44 F. Supp. 317 | E.D. Pa. | 1942

MOORE, District Judge.

This is a suit by the United States of America under the Federal Food, Drug & Cosmetic Act of June 25th, 1938, 21 U.S.C. A. § 301 et seq., to condemn twenty-nine bottles more or less of a product called “Ocean-Lax”. The libel charges adulteration and misbranding. The articles were seized in the city of Philadelphia, in the Eastern District of Pennsylvania, in the hands of Thomas Martindale and Company, and are still in this District.

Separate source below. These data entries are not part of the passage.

/-! Regions (section 9.10). -/

/-- The region of site x leaves service: its own die's work is discarded and the hub sends the dark notice (R230, R384,
R387, Table 9-8). -/
def State.startReset (s : State) (x : Nat) : State :=
  let r := s.region x
  let s1 := (s.setRegion x { r with st := .noticed, heard := [], isolated := false }).bump (okey 0x6030 6)
  let s2 := match dieAt x with
    | some d => s1.discardDie d { cause := Status.regionDark.code }
    | none => s1
  let s2a := s2.dropSlices (fun u => match u with | .lane y _ => decide (y.val = x) | _ => false)
  let s3 := if x = siteF then s2a.pairLost else s2a
  ((s3.setArbiter x { s3.arbiter x with reqs := [] }).reportSite x).dropFresh

/-- The status of a RegionCommand write (R391). -/
def State.resetCheck (s : State) (v : Nat) : Status :=
  let x := s.reg (okey 0x6020 1)
  let r := s.region x
  if 11 < x ∨ v ≠ 1 then .typeMismatch
  else if x = siteH then .accessDenied
  else if r.st = .parked then .notReady
  else if r.st ≠ .up then .busy
  else .ok

/-- Does a commanded reset run, so that RegionStatus reads BUSY (R391)? -/
def State.resetRuns (s : State) : Bool := (List.range 12).any (fun y => (s.region y).asked)

/-- A write of RegionCommand (R391). -/
def State.writeRegionCommand (s : State) (v : Nat) : State :=
  let st := s.resetCheck v
  let x := s.reg (okey 0x6020 1)
  let s1 := (s.answer st).setReg (okey 0x6020 3) (if st = .ok ∨ s.resetRuns then Status.busy.code else st.code)
  if st = .ok then (s1.setRegion x { s1.region x with asked := true }).startReset x else s1

/-- REGION_RESET: a region resets on command under R391, or on a fault of the region (R383). -/
def execRegionReset (cause : ResetCause) (s : State) : Out :=
  match cause with
  | .command v => .next (s.writeRegionCommand v)
  | .fault x => .next (when (decide ((s.region x.val).st = .up) && decide (x.val ≠ siteH)) (s.startReset x.val) s)

/-- Does a BIST slice hold lane n of a site (Table 17-1)? -/
def State.laneSlice (s : State) (a n : Nat) : Bool :=
  s.test.slices.any (fun b => match b.unit with | .lane y m => decide (y.val = a) && decide (m.val = n) | _ => false)

/-- A ring's pending trims are discarded, and the saved ones are those that it keeps (R408, R425). -/
def State.dropTrims (s : State) (k : Nat) : State :=
  let r := s.mring k
  if r.pending.isSome then { s with nvTrims := Tbl.put {} s.nvTrims k r.trims }.setMring k { r with pending := none } else s

/-- Abandon the lane calibrations, BIST slices and pending trims whose path has gone dark: the lane keeps its trims and is calibrated
again (R421, R425). -/
def State.dropCals (s : State) (x : Nat) : State :=
  siteLanes.foldl (fun t p =>
    let l := t.lane p.1 p.2
    if l.cal ≠ 0 ∧ (peersOf p.1).any (fun b => (pathRegions p.1 b).contains x) then
      let bist := t.laneSlice p.1 p.2 || (decide (l.cal = 3) && (laneRings p.1 p.2).all (fun k => decide ((t.mring k).pending = none)))
      let t0 := t.dropSlices (fun u => match u with | .lane y n => decide (y.val = p.1) && decide (n.val = p.2) | _ => false)
      let t1 := t0.setLane p.1 p.2 { l with cal := 0, calDue := l.calDue || !bist, tx := if l.tx = .training then .idle else l.tx }
      (laneRings p.1 p.2).foldl (fun u k => u.dropTrims k) t1
    else t) s

/-- A site holds the dark notice: leases on paths through the region are void, and transfers are held (R301, R383,
R421, R425). -/
def State.hear (s : State) (at_ x : Nat) : State :=
  let r := s.region x
  if r.heard.contains at_ then s
  else
    let s1 := (s.setRegion x { r with heard := r.heard ++ [at_] }).traceOpen 3 at_ 3 none none none
    let mine := brides.filter (fun p => decide (p.1 = at_) && (pathRegions p.1 p.2).contains x)
    let s2 := mine.foldl (fun t p =>
      ((List.range 96).foldl (fun u n => u.voidLease p.1 p.2 n) t).markStanding p.1 p.2 (standing p.1 p.2) .dark) s1
    let s3 := s2.holdTransfers
    if at_ = siteH then
      ((s3.migs.filter (fun m => decide (m.phase < 5) && s3.migDark m)).foldl (fun t m => t.endDark m) s3).dropCals x
    else s3

/-- REGION_DARK_NOTICE: site `at_` receives the notice for region x (R383, Table 9-8). -/
def execRegionDarkNotice (at_ x : Fin 12) (s : State) : Out :=
  let r := s.region x.val
  .next (when (decide (r.st ≠ .up) && decide (r.st ≠ .parked)) (s.hear at_.val x.val) s)

/-- A region's lanes as a dark region shows them. -/
def State.darkLanes (s : State) (x : Nat) : State :=
  (List.range 96).foldl (fun t n =>
    let l := t.lane x n
    t.setLane x n { l with
      tx := if l.tx = .notFitted then .notFitted else .dark, txPeer := 0xF, txGroup := 3
      rx := if l.rx = .notFitted then .notFitted else .dark, rxPeer := 0xF
      offers := [], confirmed := none, granted := none, rxNext := none, ending := none, discards := false, revoked := false, relock := false }) s

/-- Every path through a region waits for its training; those out until bring-up stay out (R364, R383). -/
def State.untrain (s : State) (x : Nat) : State :=
  (brides.filter (fun p => (pathRegions p.1 p.2).contains x)).foldl (fun t p =>
    (List.range 96).foldl (fun u n =>
      let q := u.pathOf p.1 p.2 n
      if q.st = 2 then u else u.setPath p.1 p.2 n { q with st := 1, words := [], crcs := [], tried := false }) t) s

/-- The region parks its rings and its endpoint is in reset (R382, R404). -/
def State.parkRegion (s : State) (x : Nat) : State :=
  ((s.siteRingMap x MicroRing.park).darkLanes x).untrain x

/-- REGION_ENDPOINT_RESET: by now every site holds the notice; the region parks its rings and asserts its endpoint reset,
and packets on its paths are lost (Table 9-8). -/
def execRegionEndpointReset (x : Fin 12) (s : State) : Out :=
  let r := s.region x.val
  if r.st ≠ .noticed then .next s
  else
    let s1 := (List.range 12).foldl (fun t a => t.hear a x.val) s
    let s2 := s1.parkRegion x.val
    .next (s2.setRegion x.val { s2.region x.val with st := .reset })

/-- The rings of a region start their lock (R407); a site without endpoint firmware stays dark (R663). -/
def State.lockRegion (s : State) (x : Nat) : State :=
  if (s.region x).barred then s.setRegion x { s.region x with st := .dark }
  else
  let s1 := s.siteRingMap x MicroRing.relock
  (s1.setRegion x { s1.region x with st := .locking }).addReg (okey 0x6240 2) (siteRings x).length

/-- REGION_RESET_RELEASE: reset is released and the rings start their lock; a tripped region waits for its restart (R383,
R407, R409). -/
def execRegionResetRelease (x : Fin 12) (s : State) : Out :=
  let r := s.region x.val
  .next (when (decide (r.st = .reset) && !r.tripped) (s.lockRegion x.val) s)

/-- Does a ring of the site still sweep? -/
def State.siteSweeps (s : State) (x : Nat) : Bool := (siteRings x).any (fun k => decide ((s.mring k).st = .sweeping))

/-- Lanes return to rest at every site once a region serves again (R347, R385). -/
def State.restLanes (s : State) : State :=
  siteLanes.foldl (fun t p =>
    let l := t.lane p.1 p.2
    if !(t.region p.1).up then t
    else
      let t1 := if l.tx = .dark ∨ (l.tx = .idle ∧ l.cal = 0) then t.setLane p.1 p.2 (t.restTx p.1 p.2 l) else t
      if l.rx = .dark ∨ l.rx = .idle then t1.setLane p.1 p.2 (t1.restRx p.1 p.2 (t1.lane p.1 p.2)) else t1) s

/-- Schedule every lane of a site for calibration (R417, R420). -/
def State.scheduleSite (s : State) (x : Nat) : State :=
  (List.range 96).foldl (fun t n => t.setLane x n { t.lane x n with calDue := true }) s

/-- A region returns to service: held transfers resend, and a full calibration goes on with the lanes (R383, R385, R391,
R418). -/
def State.regionUp (s : State) (x : Nat) : State :=
  let r := s.region x
  let s1 := (s.setRegion x { r with st := .up, heard := [], isolated := false, asked := false, fullCal := false }).pairTrains (decide (x = siteF))
  let s2 := if r.asked && !s1.resetRuns then s1.setReg (okey 0x6020 3) 0 else s1
  let s3 := if r.fullCal then s2.scheduleSite x else s2
  ((s3.restLanes.resumeTransfers).feedDrains).reportSite x

/-- May the paths of a bride train: each region that it crosses serves, or has locked its rings (R383, Table 9-8)? -/
def State.canTrain (s : State) (a b : Nat) : Bool :=
  (pathRegions a b).all (fun x => (s.region x).up || (decide ((s.region x).st = .locking) && !s.siteSweeps x))

/-- Have the brides through a region that can train ended a training of each of their paths? -/
def State.pathsTried (s : State) (x : Nat) : Bool :=
  (brides.filter (fun p => (pathRegions p.1 p.2).contains x && s.canTrain p.1 p.2)).all (fun p =>
    (List.range 96).all (fun n => let q := s.pathOf p.1 p.2 n; decide (q.st ≠ 1) || q.tried))

/-- REGION_UP_NOTICE: once the rings of the region are locked and the paths through it have had their training, the hub announces
region-up (R385, Table 9-8). -/
def execRegionUpNotice (x : Fin 12) (s : State) : Out :=
  .next (when (decide ((s.region x.val).st = .locking) && !s.siteSweeps x.val && s.pathsTried x.val) (s.regionUp x.val) s)

/-- REGION_RETURN_TIMEOUT: a region not back within 50 ms of its reset is left dark and its site isolated; what
RegionStatus and CalStatus then read no rule states (R388; log entry 37). -/
def execRegionReturnTimeout (x : Fin 12) (s : State) : Out :=
  let r := s.region x.val
  if r.st = .up ∨ r.st = .parked ∨ r.st = .dark ∨ r.tripped then .next s
  else
    let s1 := s.setRegion x.val { r with st := .dark, isolated := true, asked := false, fullCal := false, calRun := false }
    let s2 := if r.asked && !s1.resetRuns then (s1.setReg (okey 0x6020 3) s1.freeStatus).tickFree else s1
    .next ((s2.calDrop x.val).reportSite x.val)

/-! Training (R364, R365). -/

/-- PATH_TRAINING_END: the paths of a bride that were training end it, their sources having sent 16 identity words of kind training;
`failed` are those whose training failed. A path trains only while the rings that it uses are locked (R364, R365, R367); retraining pauses
while endpoint firmware of its regions is replaced (Table 16-4). -/
def execPathTrainingEnd (src dst : Fin 12) (failed : List (Fin 96)) (s : State) : Out :=
  let a := src.val
  let b := dst.val
  if !brideExists a b ∨ (pathRegions a b).any (s.pausedBy 6) ∨ !s.canTrain a b then .next s
  else
    .next ((List.range 96).foldl (fun t n =>
      let p := t.pathOf a b n
      let t1 := t.setPath a b n { p with tried := true }
      if p.st ≠ 1 then t
      else if !(pathRings a b n).all (fun k => decide ((t.mring k).st = .locked)) then t1
      else
        let t2 := t1.sendIdent a n 1 b (pathGroup a b) 16
        if failed.any (fun f => decide (f.val = n)) then (t2.trainFail a b n).laneReturn a n
        else t2.trainPass a b n) s)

Motion has been filed by Mineralized Foods, Inc., claimant of the products seized, for an order to remove the case for trial to the District Court of the United States for the District of Maryland. The ground for the motion is that the claimant, Mineralized Foods, Inc., is a corporation having its principal place of business in the city of Baltimore, Maryland. The claimant relies upon the provisions of the act set out in Section 304(a), 21 U.S.C.A. § 334(a), of which the pertinent portion is as follows:

“In any case where the number of libel for condemnation proceedings is limited as above provided the proceeding pending or instituted shall, on application of the claimant, seasonably made, be removed for trial to any district agreed upon by stipulation between the parties, or, in case of failure to.so stipulate within a reasonable time, the claimant may apply to the court of the district in which the seizure has been made, and such court (after giving the United States attorney for such district reasonable notice and opportunity to be heard) shall by order, unless good cause to the contrary is shown, specify a district of reasonable proximity to the claimant’s principal place of business, to which the case shall be removed for trial.”

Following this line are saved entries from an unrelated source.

/-- The roles that a HELLO decides (R496, R497, R501, R503, R504; Table 12-3). -/
def State.takeHello (s : State) (h : Hello) : State :=
  let s1 := (((s.setPair (fun p => { p with partner := some h })).unrefuse h).setReg (okey 0x8011 0) h.claim).judgeJoin h
  if s1.first h then
    let s2 := if s1.claim ≤ h.claim then s1.setClaim (h.claim + 1) else s1
    let s3 := s2.setPair (fun p => { p with waits := false })
    h.led.foldl (fun t i => t.setSync i 3) s3.leadNow
  else
    let s2 := s1.followPartner h
    match s2.pair.role with
    | .active | .alone =>
      if s2.tb.begun then s2.setPair (fun p => { p with steps := true }) else s2.setRole .joining
    | .standby => if s2.pair.aligned then s2 else s2.detach
    | .joining =>
      if s2.tb.begun && s2.pair.config && s2.pair.aligned && !s2.pair.barred && s2.pair.standbyAt.isNone then
        s2.setPair (fun p => { p with standbyAt := some (s2.tb.frame + 2) })
      else s2
    | _ => s2

/-- HELLO: a paired unit receives its partner's HELLO (R496). -/
def execHello (h : Hello) (s : State) : Out :=
  .next (when (s.paired && s.linkUp) ((s.setPair (fun p => { p with sent := [] })).takeHello h) s)

/-- JOIN_TIMEOUT: no HELLO within 10 s; the unit begins its first frame and is Alone (R501). -/
def execJoinTimeout (s : State) : Out :=
  .next (when (s.pair.waits && s.pair.partner.isNone) ((s.setPair (fun p => { p with waits := false })).setRole .alone) s)

/-- CLAIM: the partner's new claim; an active unit with a lower claim steps down at the next frame boundary (R497). -/
def execClaim (n : Nat) (s : State) : Out :=
  if !s.paired || !s.linkUp then .next s
  else
    let s1 := (s.setPair (fun p => { p with partner := p.partner.map (fun h => { h with claim := n }) })).setReg (okey 0x8011 0) (n % 2 ^ 32)
    .next (if s1.pair.role = .active ∧ s1.claim < n then s1.setPair (fun p => { p with steps := true }) else s1)

/-! Prickings of the standby (R507). -/

/-- PRICKING: the standby, or a unit that joins, keeps the active's copy (R507, Table 12-3). -/
def execPricking (c : PrickCopy) (s : State) : Out :=
  let a : Accepted := { frame := c.frame, slot := c.slot, repeatable := c.repeatable, frameLength := s.tb.frameLength,
                        entries := c.entries.map (fun w => pentryOf w.1 w.2) }
  .next (when (s.linkUp && (decide (s.pair.role = .standby) || decide (s.pair.role = .joining)))
    (s.setPair (fun p => { p with copies := p.copies.filter (fun x => decide (x.frame ≠ c.frame)) ++ [a] })) s)

/-- The length that the next frame will have (R69). -/
def State.nextLength (s : State) : Nat :=
  if (s.tb.frameStart + s.tb.frameLength) % 48000 = 0 then s.reg (okey 0x2002 0) else s.tb.frameLength

/-- Does the multicast of a fixed pricking reach a die: over H's own path, or relayed through the compute stack in the same
column of the other compute row (R386)? -/
def State.reachesDie (s : State) (d : Nat) : Bool :=
  let x := siteOfDie d
  let r := siteOfDie ((d + 4) % 8)
  s.pathUp siteH x || (s.pathUp siteH r && s.pathUp r x)

/-- Do the hub's multicasts reach a site: its own, a compute site directly or by relay, another one directly (R71, R386)? -/
def State.reachesSite (s : State) (x : Nat) : Bool :=
  match dieAt x with
  | some d => s.reachesDie d
  | none => decide (x = siteH) || s.pathUp siteH x

/-- PRICKING_FIX: fix the next frame's pricking and multicast its entries (R77, R78, R386). -/
def State.fixNext (s : State) (p : Prickings) : State :=
  let (q, rep) := fixPricking p s.tb.frame (s.reg (okey 0x2022 0)) s.nextLength
  let s1 : State := { s with prick := { q with unreached := (List.range 8).filter (fun d => !s.reachesDie d) } }
  if rep then s1.bump (okey 0x2021 0) else s1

It is contended by the claimant that because its place of business is located in the District of Maryland and because the act provides that unless good cause to the contrary is shown by the Government it is entitled to have the Court specify a Court of “reasonable proximity” to its principal place of business as the place of trial, it therefore necessarily follows that a removal order should be entered, and that the District Court for the District of Maryland is the proper place to which the case should be removed. The Government contends on the other hand that a proper interpretation of the Act, particularly in view of its legislative history, dqes not permit the Court to remove the case to the district of claimant’s residence; in other words that the term “reasonable proximity” must be held to exclude the claimant’s own district.

I do not find it necessary to decide this point in passing upon the motion. The parties having failed to stipulate with reference to any district to which the case should be removed, the Court’s duty is to specify a district of “reasonable proximity” unless good cause to the contrary is shown. I am of opinion that whenever it appears that the seizure has been made and the libel filed in a district which is itself of “reasonable proximity” to the claimant’s principal place of business, that fact alone constitutes good cause against removal. The Eastern District of Pennsylvania is a district of “reasonable proximity” to the claimant’s principal place of business. The District Court for that district sits in the city of Philadelphia which is approximately one hundred miles distant from claimant’s principal place of business. It is *319imposing no hardship upon the claimant in this instance to require the case to be tried in the district where the libel is filed. It appears that the seized products are situated in this district and were in the hands of a person other than claimant when seized; and it is further stated by the Government that many of the witnesses are in this district.

Claimant’s motion will be denied. An order may be prepared and entered in accordance with this opinion.